Он взял кольцо и зажал его в руке, и вспухла вилкою жила на этой потерявшей прежний образ и подобие руке. Он хотел что-то сказать, но ничего не придумал, только не спускал с нее глаз, ставших вдруг колючими и голубыми. Она долго смотрела на руку, на то место, где было кольцо. Там, вокруг пальца, шла легкая белая полоска, которой, верно, осталось совсем недолго существовать. Потом она повернула руку и стала рассматривать свою широкую ладонь с давно известными ей линиями, пока не вошли Мурочка и Мурочка, измученные и счастливые, и Роман Германович с пятном на коленке.
— Если бы вы, дядя, не боялись сквозняка, мы бы здесь окно открыли, — сказала Мурочка.
Крятов думал о чем-то своем и не ответил.
— Можно, — сказал он вдруг, подбирая губы, — раскрывайте ваши окна, ваши двери, рожайте детей. А я переезжаю.
— Куда? — закричали Мурочки.
Он вышел в прихожую и оттуда на кухню, где лежали его вещи: маленькая кривая корзина, атласная коробка с орденами, серебряный набалдашник от несуществующей палки, и стал выбираться из квартиры.
Мурочка вышел вслед за ним в прихожую, и стоял, и смотрел, стараясь что-то сообразить.
— Послушайте, дядя, — сказал он обиженно, — ведь по счету отеля «Каприз» платить придется мне. Чего это вы вздумали. На какие такие средства?
Но Крятов уже был на лестнице со скрипучей своей корзинкой. У него вместо шляпы оказалась фуражка с лаковым козырьком. На первой ступеньке он остановился, обернулся, лицо его вытянулось, в глазах мелькнуло безумие.

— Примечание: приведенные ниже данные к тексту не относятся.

/-- A context (R101, R104, R109, R359, R377). -/
structure Context where
  /-- s0 to s31 — 32 bits each — R101 — 0 at task start -/
  s : Vector Word 32
  /-- a0 to a7 — 48 bits each — R101 — 0 -/
  a : Vector VAddr 8
  /-- v0 to v15 — 32 lanes of 32 bits — R101 — 0 -/
  v : Vector Vec 16
  /-- m0 to m7 — 32 bits each — R101 — 0; m0 reads all ones -/
  m : Vector Word 8
  /-- p0 to p15 — 1 bit each — R101, R102 — 0; p0 reads 1 -/
  p : Vector Bool 16
  /-- mask stack, top first — up to 8 of 32 bits — R103 — empty -/
  stack : List Word
  /-- pending results in due order — R4, R48, R49 — none -/
  pend : List Commit
  /-- store-history buffer — R51 — empty -/
  hist : List HistByte
  /-- PC — 48 bits — R29 — 0 until a launch sets the entry point (R23) -/
  pc : VAddr
  /-- task tick — 64 bits, a count — R3, R359 — 0 -/
  tt : Nat
  /-- loop state, innermost level first — two levels — R101, R152 — idle -/
  loops : List LoopLevel
  /-- ERET has transferred: IT falls as the bundle at EPC issues — R157 — no -/
  itClear : Bool
  /-- the transfer whose delay bundles are issuing — R50 — none -/
  xfer : Option Xfer
  /-- PXFR — R156 — invalid -/
  pxfr : Option Xfer
  /-- the LIVE bundle fetch must consume before the next bundle — R44, R45 — none -/
  liveDue : Option VAddr
  /-- LIVE mask of the latest safe-point bundle — 256 bits — R44 — 0 -/
  live : BitVec 256
  /-- STATUS — 32 bits — R110 — 0 -/
  status : Word
  /-- ROUND — 32 bits — R90, R109 — 0 -/
  round : Word
  /-- CAUSE — 32 bits — R111 — 0 -/
  cause : Word
  /-- FINFO — 32 bits — R375 — 0 -/
  finfo : Word
  /-- FPC — 48 bits — R109 — 0 -/
  fpc : VAddr
  /-- EPC — 48 bits — R109, R156 — 0 -/
  epc : VAddr
  /-- TRAPV — 48 bits — R109 — 0 -/
  trapv : VAddr
  /-- RUNDECL — 32 bits — R113 — 0 -/
  rundecl : Word
  /-- OVRCNT — 16 bits used — R109, R163 — 0 -/
  ovrcnt : Word
  /-- task tick of the latest YIELD with a run, and whether its overrun and double overrun were taken — R163 — none -/
  declAt : Option Nat
  overrun : Bool
  overPre : Bool
  /-- heap window base — 48 bits — R109, R198 — launch; 0 before -/
  hbase : VAddr
  /-- heap window limit — 48 bits — R109, R198 — launch; 0 before -/
  hlimit : VAddr
  /-- heap window offset — 42 bits — R109, R397 — launch; 0 before -/
  hoffset : BitVec 42
  /-- WALKER — 32 bits — R112 — launch; 0 before -/
  walker : Word
  /-- LAUNCH — 32 bits — R113 — launch; 0 before -/
  launch : Word
  /-- LORG — 32 bits — R112 — launch; 0 before -/
  lorg : Word
  /-- LEXT — 32 bits — R112 — launch; 0 before -/
  lext : Word
  /-- RANK — 32 bits — R113, R162 — launch; 0 before -/
  rank : Word
  /-- captures of 64-bit items by their L half — R108 — none -/
  caps : List Capture
  /-- c0 to c15 — 8 bits each — R359, R360 — 0 -/
  cnt : Vector (BitVec 8) 16
  /-- WACK — 16 bits — R361 — 0 -/
  wack : BitVec 16
  /-- phase flag — 1 bit — R362 — 1 -/
  phase : Bool
  /-- the phase flag rises on the next tick — R169, R362 — no -/
  phaseDue : Bool
  /-- PHASE markers not yet retired — R169 — none -/
  markers : List Marker
  /-- id bounds of the latest PHASE's MXU and copy markers — R239, R254 — none -/
  phaseMxu : Option Nat
  phaseCopy : Option Nat
  /-- PUBLISHes that owe a mask register — R239 — none -/
  mpubs : List MaskPub
  /-- TLSIGs not acknowledged by the queen core — R451 — 0 -/
  tlOut : Nat
  /-- pending-fault places for the MXU, copy and channel queue — R377 — empty -/
  faults : Vector (Option PendFault) 3
  /-- faults reported after the task had ended, on their way to the launch's fault record — R379 — none -/
  late : List FaultRec
  /-- pending VIEWCHANGE traps — R340 — none -/
  vcTraps : List VcTrap
  /-- a VIEWCHANGE trap was dropped at halt — R340 — no -/
  vcDropped : Bool
  /-- where the context stands — R159 — free -/
  st : CtxState
  /-- it is held at a wait whose condition was false — R52 — no -/
  held : Bool
  /-- its last issued bundle was a safe point — R380 — no -/
  safe : Bool
  /-- pending pre-emption: request tick, and whether its reason is a run overrun — R380, R163 — none -/
  preReq : Option (Nat × Bool)
  /-- comb tick since which it is ready and has not issued — R161, R162 — none -/
  readySince : Option Nat
  /-- the launch (an index of State.launches) it runs for — R21 — none -/
  lid : Option Nat
  deriving DecidableEq, Repr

— Наследства лишу! — крикнул он и весь задрожал. — В конюхи отдать хотели! Сам конюхов найму, чтобы таких, как вы, на порог не пускать!
Мурочка втянула мужа в дверь. Захлопнула ее.

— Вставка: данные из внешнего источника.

-- ==== Sys2Proof/Machine/Matrix.lean ====
section
/-! DEFINITION. The matrix slot: what an MXU command does as its bundle issues (R36, R38, R114, R248, R252). -/

namespace Sys2Proof.Machine

/-- An MXU command finds eight places taken (R248). -/
def Tile.mxFull (t : Tile) : Option Cause := if t.mxq.length ≥ 8 then some (causeOverflow 6 0 0) else none

/-- A command takes its place in the MXU queue; `by_` is the copy that holds it (R38). -/
def State.enqueueMx (s : State) (op : MxOp) (by_ : Option Nat) : State :=
  s.modCurTile fun t =>
    let (t, id) := t.enroll s.cur.ctx 0 none false false
    { t with mxq := t.mxq ++ [⟨id, s.cur.ctx, s.cur.pc, s.cur.tt, s.now, s.cur.guard, op, by_.isSome, by_, none, none⟩] }

/-- A matrix command of a context that does not own the array is discarded and counted (R114). -/
def mxSlot (op : MxOp) (s : State) : Out :=
  if s.curTile.owns s.cur.ctx then
    match s.curTile.mxFull with
    | some f => .next (s.issueFault s.cur.tile s.cur.ctx f)
    | none => .next (s.enqueueMx op none)
  else .next (s.modCurTile fun t => t.count mxNotown 1)

/-- The scale register as the issuing context sees it (R133, R252). -/
def State.scaleNow (s : State) (r : Nat) : Row := s.curTile.scale s.cur.ctx s.now (Fin.ofNat 8 r)

/-- An MMA with the values it captures at issue. -/
def State.mmaOp (s : State) (delay : BitVec 8) (ring : Fin 8) (h : Fin 2) (ctl : AccCtl) (wp : Fin 2) (ta : Bool) : MxOp :=
  .mma delay ring h ctl wp ta s.curTile.decay (s.scaleNow (2 * wp.val)) (s.scaleNow (2 * wp.val + 1))

def execPrec (rs : Fin 32) (s : State) : Out := mxSlot (.prec (s.rs rs)) s
/-- PMASK takes lanes 0 and 1, or 0 to 3, of v[k] (R258). -/
def execPmaskRow (vs : Fin 16) (s : State) : Out := mxSlot (.pmaskRow ((s.rv vs)[1] ++ (s.rv vs)[0])) s
def execPmaskCol (vs : Fin 16) (s : State) : Out :=
  mxSlot (.pmaskCol ((s.rv vs)[3] ++ (s.rv vs)[2] ++ (s.rv vs)[1] ++ (s.rv vs)[0])) s
def execWswap (s : State) : Out := mxSlot .wswap s
def execWld (delay : BitVec 8) (ring : Fin 8) (wp : Fin 2) (ta : Bool) (s : State) : Out := mxSlot (.wld delay ring wp ta) s
def execMma (delay : BitVec 8) (ring : Fin 8) (h : Fin 2) (ctl : AccCtl) (wp : Fin 2) (ta : Bool) (s : State) : Out :=
  mxSlot (s.mmaOp delay ring h ctl wp ta) s
def execAclr (first cnt : Fin 64) (s : State) : Out := mxSlot (.aclr first cnt) s
def execAscl (first cnt : Fin 64) (q : Fin 8) (s : State) : Out := mxSlot (.ascl first cnt (s.scaleNow q.val)) s
def execAdrn (first cnt : Fin 64) (dst : Fin 32) (k : Bool) (fmt : DrainFmt) (s : State) : Out :=
  mxSlot (.adrn first cnt dst k fmt) s

end Sys2Proof.Machine
end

— Встанет это нам в копеечку!
— Перестань, — прижималась к нему Мурочка и даже брала за мочку правого уха, как в первые дни после свадьбы. — У него припрятано, с первой минуты было ясно: у таких, как он, всегда припрятано.
Роману Германовичу от всего этого стало неловко, недаром была у него немецкая фамилия: людям с немецкой фамилией часто бывает за других неловко.
— До свидания, до свидания, — шелестел он, — милости просим к нам, и непременно с вашей крошечкой. Очень, очень благодарны.
Урожденная Бычкова, может быть, и слышала, как Крятов грозился нанять конюхов, да ей больше не было до него дела. Она вышла в переднюю тоже. Завершился для нее какой-то круг, широкий и шумный, и трудный, и счастливый. И вот они оба вышли на улицу, в душную городскую улицу, в жаркий летний вечер. Идти было недалеко. Она шла в ногу с ним, со своим супругом, приноровилась она за столько лет к его шагу, как к косяку — рама. На улице было безлюдно, и во весь путь им встретились только двое, две женщины, а больше никого.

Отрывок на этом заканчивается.